> **Work to complete**
Output only the lines of the entries that follow, starting at the one with "([resI x.d (wd (b2n v.1))], v.2)" and running down to the one with "V (R249-R254). -/", both included and unchanged.

> **Extracted data entries**
%%

-- ==== Sys2Proof/Machine/Memory.lean ====
section
/-! DEFINITION. Byte memories as lists of address and byte in one canonical form: addresses strictly rising, no entry equal to
what an unlisted address reads as, which is zero. -/

namespace Sys2Proof.Machine

/-- A byte memory. -/
abbrev Mem := List Host.Cell

/-- The byte at an address. (DESIGN CHOICE, assumption 7) -/
def Mem.rd : Mem → Nat → Byte
  | [], _ => 0#8
  | (k, v) :: t, a => if k = a then v else Mem.rd t a

/-- The memory without an address. -/
def Mem.del : Mem → Nat → Mem
  | [], _ => []
  | (k, v) :: t, a => if k = a then Mem.del t a else (k, v) :: Mem.del t a

/-- The memory with a nonzero byte put in its place. -/
def Mem.ins (a : Nat) (b : Byte) : Mem → Mem
  | [] => [(a, b)]
  | (k, v) :: t => if k < a then (k, v) :: Mem.ins a b t else (a, b) :: (k, v) :: t

/-- Write one byte, keeping the canonical form. -/
def Mem.wr (m : Mem) (a : Nat) (b : Byte) : Mem :=
  if b = 0#8 then Mem.del m a else Mem.ins a b (Mem.del m a)

/-- Write bytes at rising addresses. -/
def Mem.wrs (m : Mem) (a : Nat) : List Byte → Mem
  | [] => m
  | b :: t => Mem.wrs (m.wr a b) (a + 1) t

/-- Read `n` bytes. -/
def Mem.rds (m : Mem) (a : Nat) : Nat → List Byte
  | 0 => []
  | n + 1 => m.rd a :: Mem.rds m (a + 1) n

/-- Clear every byte in a range of addresses. -/
def Mem.clear (m : Mem) (lo len : Nat) : Mem := m.filter fun c => !(lo ≤ c.1 && c.1 < lo + len)

/-- Addresses strictly rising from a bound, every byte nonzero. -/
def Mem.wfFrom : Nat → Mem → Bool
  | _, [] => true
  | lo, (k, v) :: t => decide (lo ≤ k) && v ≠ 0#8 && Mem.wfFrom (k + 1) t

/-- The canonical form. -/
def Mem.wf (m : Mem) : Bool := Mem.wfFrom 0 m

/-- Bytes as a number, the first lowest (R3). -/
def leNat : List Byte → Nat
  | [] => 0
  | b :: t => b.toNat + 256 * leNat t

/-- A number as `n` bytes, lowest first (R3). -/
def leBytes (v : Nat) : Nat → List Byte
  | 0 => []
  | n + 1 => BitVec.ofNat 8 v :: leBytes (v / 256) n

/-- A line as 64 bytes. -/
def lineBytes (l : Line) : List Byte := leBytes l.toNat 64

/-- 64 bytes as a line. -/
def bytesLine (b : List Byte) : Line := BitVec.ofNat 512 (leNat b)

/-- `len` bytes of a line from an offset, as bytes. -/
def lineGet (l : Line) (off len : Nat) : List Byte := leBytes (l.toNat >>> (8 * off)) len

/-- A line with bytes put in at an offset. -/
def linePut (l : Line) (off : Nat) (bs : List Byte) : Line :=
  let n := 8 * bs.length
  let v := l.toNat
  let lo := v % 2 ^ (8 * off)
  let hi := v >>> (8 * off + n)
  BitVec.ofNat 512 (lo + leNat bs * 2 ^ (8 * off) + hi * 2 ^ (8 * off + n))

/-- A line with the bytes of another where a byte-enable mask is 1. -/
def lineMerge (old new : Line) (be : Nat) : Line :=
  bytesLine ((List.range 64).map fun i =>
    let src := if bitOf be i then new else old
    BitVec.ofNat 8 (src.toNat >>> (8 * i)))

/-- The byte-enable mask of `len` bytes at an offset in a line. -/
def beMask (off len : Nat) : Nat := (2 ^ len - 1) * 2 ^ off

end Sys2Proof.Machine
end

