-- ==== Sys2Proof/Machine/Exec.lean ====
section
/-! DEFINITION. The results and flags of the operations of slots A, B and V, as one function of the registers a stride reads
(R124-R132, R133-R145, R229-R254). -/

namespace Sys2Proof.Machine

/-- An operation of a stride, with its slot and the payload of an IMX in front of it. -/
structure SlotOp where
  slot : Nat
  word : Nat
  x : OpW
  imx : Option Nat
deriving DecidableEq, Repr

/-- The 36-bit or 10-bit immediate, sign-extended to 64 bits (R118, R119). -/
def SlotOp.imm (o : SlotOp) : Word :=
  match o.imx with
  | some X => BitVec.ofInt 64 (sext (X * 1024 + o.x.imm10) 36)
  | none => BitVec.ofInt 64 (sext o.x.imm10 10)

/-- An integer specifier as a destination (R116). -/
def iDest (x : Nat) : Dest := if x < 32 then .g x else .e (x - 32)

/-- A plain result. -/
def Res.mk' (d : Dest) (v : VWord) : Res := ⟨d, v, none, none, none, none⟩
/-- A 64-bit result for an integer specifier. -/
def resI (x : Nat) (v : Word) : Res := .mk' (iDest x) (v.setWidth 256)
/-- A predicate result. -/
def resP (n : Nat) (b : Bool) : Res := .mk' (.p n) (BitVec.ofNat 256 (b2n b))
/-- A scalar FP result: bits [255:64] cleared (R224, R225). -/
def resF (n v : Nat) : Res := .mk' (.v n) (BitVec.ofNat 256 (v % 2 ^ 64))

/-- A VCFG result, packed as R227 lays it out. -/
def resCfg (c : Vcfg) : Res := .mk' .vcfg (BitVec.ofNat 256 (c.vl + c.scode * 256 + c.gcode * 1024))

/-- VCFG as the 64-bit value of R227. -/
def Vcfg.word (c : Vcfg) : Word := wd (c.vl + c.scode * 256 + c.gcode * 1024)

/-- The VCFG that SETVL makes (R229). -/
def setvlCfg (a : Word) (f : Nat) : Vcfg :=
  let c : Vcfg := ⟨0, f % 4, f / 4⟩
  { c with vl := min a.toNat c.vlmax }

/-- The VCFG that VCFGW writes (R230). -/
def vcfgwCfg (a : Word) : Vcfg :=
  let g := bitsOf a.toNat 10 2
  let c : Vcfg := ⟨0, bitsOf a.toNat 8 2, if g = 3 then 0 else g⟩
  { c with vl := min (bitsOf a.toNat 0 8) c.vlmax }

/-- The destination registers of a group result; nothing is written when VL is 0 (R232). -/
def grpRes (c : Vcfg) (d : Nat) (old new : Nat → Nat) : List Res :=
  if c.vl = 0 then []
  else
    let grp := packGroup c.sew c.g (vdest c 0 old new)
    (List.range c.g).map fun r => .mk' (.v (d + r)) (lget grp r 0)

/-- What an operation reads, resolved: registers, FSTAT, and the carve address. -/
structure Ops where
  a : Word
  b : Word
  pa : Bool
  pb : Bool
  /-- Vector groups of A, B and D as element functions. -/
  va : Nat → Nat
  vb : Nat → Nat
  vd : Nat → Nat
  /-- Bits [63:0] of fA, fB, fD. -/
  fa : Nat
  fb : Nat
  fd : Nat
  cfg : Vcfg
  rm : Nat
  carve : Nat

/-- The operands of an operation as its stride reads them (R59, R65). -/
def Core.operands (c : Core) (k : Nat) (x : OpW) : Ops :=
  let cfg := c.rdCfg k
  { a := (c.rdI k x.a).v, b := (c.rdI k x.b).v, pa := c.rdP k (x.a % 8), pb := c.rdP k (x.b % 8),
    va := elemAt (c.rdGrp k x.a cfg.g) cfg.sew, vb := elemAt (c.rdGrp k x.b cfg.g) cfg.sew,
    vd := elemAt (c.rdGrp k x.d cfg.g) cfg.sew,
    fa := (c.rdV k x.a).v.toNat % 2 ^ 64, fb := (c.rdV k x.b).v.toNat % 2 ^ 64, fd := (c.rdV k x.d).v.toNat % 2 ^ 64,
    cfg := cfg, rm := rmode c.arch.fstat, carve := (c.sta k).addr }

/-- Results of the integer and predicate operations (R124-R132). -/
def intRes (o : SlotOp) (r : Ops) : List Res :=
  let x := o.x
  if x.o = 0x00 then [resI x.d (aluVal x.f r.a r.b)]
  else if x.o = 0x01 then [resI x.d (shiftVal x.f r.a r.b)]
  else if x.o = 0x02 then [resI x.d (mulVal x.f r.a r.b)]
  else if x.o = 0x03 then [resI x.d (divVal x.f r.a r.b)]
  else if 0x08 ≤ x.o ∧ x.o ≤ 0x0B then [resI x.d (immVal x.o r.a o.imm)]
  else if 0x0C ≤ x.o ∧ x.o ≤ 0x0F then [resI x.d (immVal x.o r.a (wd x.imm10))]
  else if x.o = 0x20 then [resP x.d (cmpVal x.f r.a r.b)]
  else if 0x21 ≤ x.o ∧ x.o ≤ 0x26 then [resP x.d (cmpVal (x.o - 0x21) r.a o.imm)]
  else if x.o = 0x27 then
    if x.f < 7 then [resP x.d (plogVal x.f r.pa r.pb)]
    else if x.f = 7 then [resI x.d (wd (b2n r.pa))]
    else [resP x.d (r.a ≠ 0)]
  else if 0x28 ≤ x.o ∧ x.o ≤ 0x2A then [resI x.d (constVal x.o (toBits (o.imm.toInt) 36) o.imm r.a (wd r.carve))]
  else []

/-- Results and flags of the scalar FP operations (R246-R248). -/
def fpRes (o : SlotOp) (r : Ops) : List Res × Nat :=
  let x := o.x
  if 0x60 ≤ x.o ∧ x.o ≤ 0x63 then
    let t := x.o - 0x60
    let a := unbox t r.fa
    let b := unbox t r.fb
    if x.f < 9 then
      let v := fpBin t r.rm x.f a b
      ([resF x.d (box t v.1)], v.2)
    else if x.f = 9 then
      let v := sqrtV t r.rm (fpDec t a)
      ([resF x.d (box t v.1)], v.2)
    else if x.f = 10 then
      let v := rndV t r.rm a
      ([resF x.d (box t v.1)], v.2)
    else ([resI x.d (wd (kindV t a))], 0)
  else if x.o = 0x64 then
    let t := x.f / 4
    let v := fpFma t r.rm x.f (unbox t r.fa) (unbox t r.fb) (unbox t r.fd)
    ([resF x.d (box t v.1)], v.2)
  else if x.o = 0x65 then
    let t := x.f / 4
    let v := fpCmp t x.f (unbox t r.fa) (unbox t r.fb)
    ([resI x.d (wd (b2n v.1))], v.2)
  else if x.o = 0x66 then
    let v := fpCvt r.rm (x.f % 4) (x.f / 4) (unbox (x.f % 4) r.fa)
    ([resF x.d (box (x.f / 4) v.1)], v.2)
  else if x.o = 0x67 then
    let n : Int := match x.f % 4 with
      | 0 => sext r.a.toNat 32
      | 1 => ((r.a.toNat % 2 ^ 32 : Nat) : Int)
      | 2 => r.a.toInt
      | _ => (r.a.toNat : Int)
    let v := fpOfInt (x.f / 4) r.rm n
    ([resF x.d (box (x.f / 4) v.1)], v.2)
  else if x.o = 0x68 then
    let t := x.f % 4
    let w := if x.f / 4 < 2 then 32 else 64
    let v := fpToInt t w (x.f / 4 % 2 = 0) (unbox t r.fa)
    ([resI x.d (BitVec.ofInt 64 v.1)], v.2)
  else if x.f = 0 then ([resI x.d (wd r.fa)], 0)
  else ([resF x.d r.a.toNat], 0)

/-- Results and flags of the vector operations of slot V (R249-R254). -/
def vecRes (o : SlotOp) (r : Ops) : List Res × Nat :=
  let x := o.x
  let c := r.cfg
  let fmt := (vfpFmt c x.f).getD 0
  let bx : Nat → Nat := fun _ => r.b.toNat % 2 ^ c.sew
  let bf : Nat → Nat := fun _ => unbox fmt r.fb
  if x.o = 0x73 then
    if x.f = 10 then ([resI x.d (wd (if c.vl = 0 then 0 else r.va (r.b.toNat % c.vl)))], 0)
    else
      -- at 16 bits the canonical NaN of an unboxed value is that of FP16 or of BF16; VFDUP names neither (R225, R240)
      let fb := match c.scode with
        | 0 => r.fb % 256
        | 1 => if bitsOf r.fb 16 48 = 2 ^ 48 - 1 then r.fb % 2 ^ 16 else if Config.boxFill 16 (r.fb % 2 ^ 64) % 2 = 0 then 0x7E00 else 0x7FC0
        | 2 => unbox 1 r.fb
        | _ => unbox 0 r.fb
      (grpRes c x.d r.vd (vpermEl x.f c r.va r.vb r.b.toNat fb), 0)
  else if x.o = 0x74 ∨ x.o = 0x75 then
    let v := reduceVal x.o x.f c r.rm r.va (r.vb 0)
    ([.mk' (.v x.d) (BitVec.ofNat 256 (v.1 % 2 ^ c.sew))], v.2)
  else
    let second : Nat → Nat :=
      if x.o = 0x6B then bx
      else if x.o = 0x6C ∧ x.f = 1 then bx
      else if x.o = 0x6E then bf
      else if (x.o = 0x6F ∨ x.o = 0x72) ∧ bitOf x.f 2 then bf
      else if x.o = 0x70 ∧ x.f % 8 = 1 then bf
      else r.vb
    let el := fun i => varithEl x.o x.f c r.rm (r.va i) (second i) (r.vd i)
    (grpRes c x.d r.vd (fun i => (el i).1), vflags c.vl (fun i => (el i).2))

/-- The link a taken call writes (R153). -/
def linkRes (fall : Nat) : List Res := [.mk' (.g 1) (BitVec.ofNat 256 fall)]

/-- Results and flags of the operations of slot B that read the core (R133, R144, R145, R229, R230). -/
def State.sysRes (s : State) (st : Nat) (o : SlotOp) (r : Ops) : List Res :=
  let x := o.x
  if x.o = 0x2C then
    let c := setvlCfg r.a x.f
    [resI x.d (wd c.vl), resCfg c]
  else if x.o = 0x2D then
    match x.f with
    | 0 => [resI x.d r.cfg.word]
    | 1 => [resCfg (vcfgwCfg r.a)]
    | 2 => [resI x.d (wd (s.core st).arch.fstat)]
    | _ => []
  else if x.o = 0x30 ∨ x.o = 0x32 ∨ x.o = 0x33 then [resI x.d (s.srRead st x.imm10)]
  else if x.o = 0x39 then [resI x.d (s.cntRead st x.imm10)]
  else if x.o = 0x3A then [resI x.d (wd s.chrono)]
  else []

/-- Results and flags of any operation that is no memory operation and no exit. (DESIGN CHOICE, assumption 89) -/
def State.opRes (s : State) (st : Nat) (o : SlotOp) (r : Ops) : List Res × Nat :=
  if o.x.o < 0x2C then (intRes o r, 0)
  else if o.x.o < 0x40 then (s.sysRes st o r, 0)
  else if o.x.o < 0x6A then fpRes o r
  else vecRes o r

end Sys2Proof.Machine
end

%%

> **Output**
    ([resI x.d (wd (b2n v.1))], v.2)
  else if x.o = 0x66 then
    let v := fpCvt r.rm (x.f % 4) (x.f / 4) (unbox (x.f % 4) r.fa)
    ([resF x.d (box (x.f / 4) v.1)], v.2)
  else if x.o = 0x67 then
    let n : Int := match x.f % 4 with
      | 0 => sext r.a.toNat 32
      | 1 => ((r.a.toNat % 2 ^ 32 : Nat) : Int)
      | 2 => r.a.toInt
      | _ => (r.a.toNat : Int)
    let v := fpOfInt (x.f / 4) r.rm n
    ([resF x.d (box (x.f / 4) v.1)], v.2)
  else if x.o = 0x68 then
    let t := x.f % 4
    let w := if x.f / 4 < 2 then 32 else 64
    let v := fpToInt t w (x.f / 4 % 2 = 0) (unbox t r.fa)
    ([resI x.d (BitVec.ofInt 64 v.1)], v.2)
  else if x.f = 0 then ([resI x.d (wd r.fa)], 0)
  else ([resF x.d r.a.toNat], 0)

/-- Results and flags of the vector operations of slot V (R249-R254). -/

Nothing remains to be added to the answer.